The sign-up bonus of 30,000 points will get you a domestic economy ticket, but there are frequently offers around 50,000 points. If you can wait for a better offer, it might make sense for you to hold on and wait – there is a limit how often you can apply for Chase cards, so it makes sense to get the best offers when you do!
While the United Explorer card doesn’t offer United MileagePlus status outright, it does offer some of the benefits elite status give you, namely free checked luggage and priority boarding. If you don’t fly enough on United to earn status (or are collecting miles on other StarAlliance programs, like Thai Royal Orchid or Singapore KrisFlyer), it might make sense to get the card for some basic perks that take the sting out of the poor service you are likely to encounter when flying United without any status!
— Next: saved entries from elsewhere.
-- ==== Sys2Proof/Syntax.lean ====
section
/-! DEFINITION. The commands of the core: one constructor per row of spec/opcode_table.json (spec 30 R47). A word that is no
command is no term of this type: decoding refuses it by name (Sys2Proof/Decode.lean). -/

namespace Sys2Proof

/-- The three commands of 30 R47. `ADD_BYTES` is no command but an assembler pseudo-instruction (30 R55): it stands in
Sys2Proof/Machine/Assembler.lean. -/
inductive Instr where
  /-- INIT: construct a fresh engine (42 R86). -/
  | init
  /-- ADD_BYTE b: ingest one message byte (42 R87). The operand is the byte itself (30 R48). -/
  | addByte (b : Byte)
  /-- DIGEST: pad, compress once or twice, publish the digest (42 R90). -/
  | digest
  deriving DecidableEq, Repr

end Sys2Proof
end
And if you are earning miles in MileagePlus, the Explorer card can help you earn miles faster. Since United turned to a revenue based earning scheme, it’s difficult for many people to earn miles in the program, so a credit card can help get there faster. If you don’t pay your United tickets with your card though, you are better off just getting the United card for the bonus and perks, but putting your spend on the Chase Sapphire card for a better earn rate and transfer to United when needed!
Bottomline, if you live in a United hub city, like San Francisco, Houston or Denver (check my United – Facts & Figures for more info) and fly a few times a year on United (but not enough to earn status), you should apply for the card and hold it – the bonus and value of benefits are worth the annual fee, even if you don’t charge your daily spend on it. If you don’t see the value of the perks after the first year, you can call and ask to be downgraded to a no-fee card with less earn and perks, but still maintaining your miles – that’s what I did!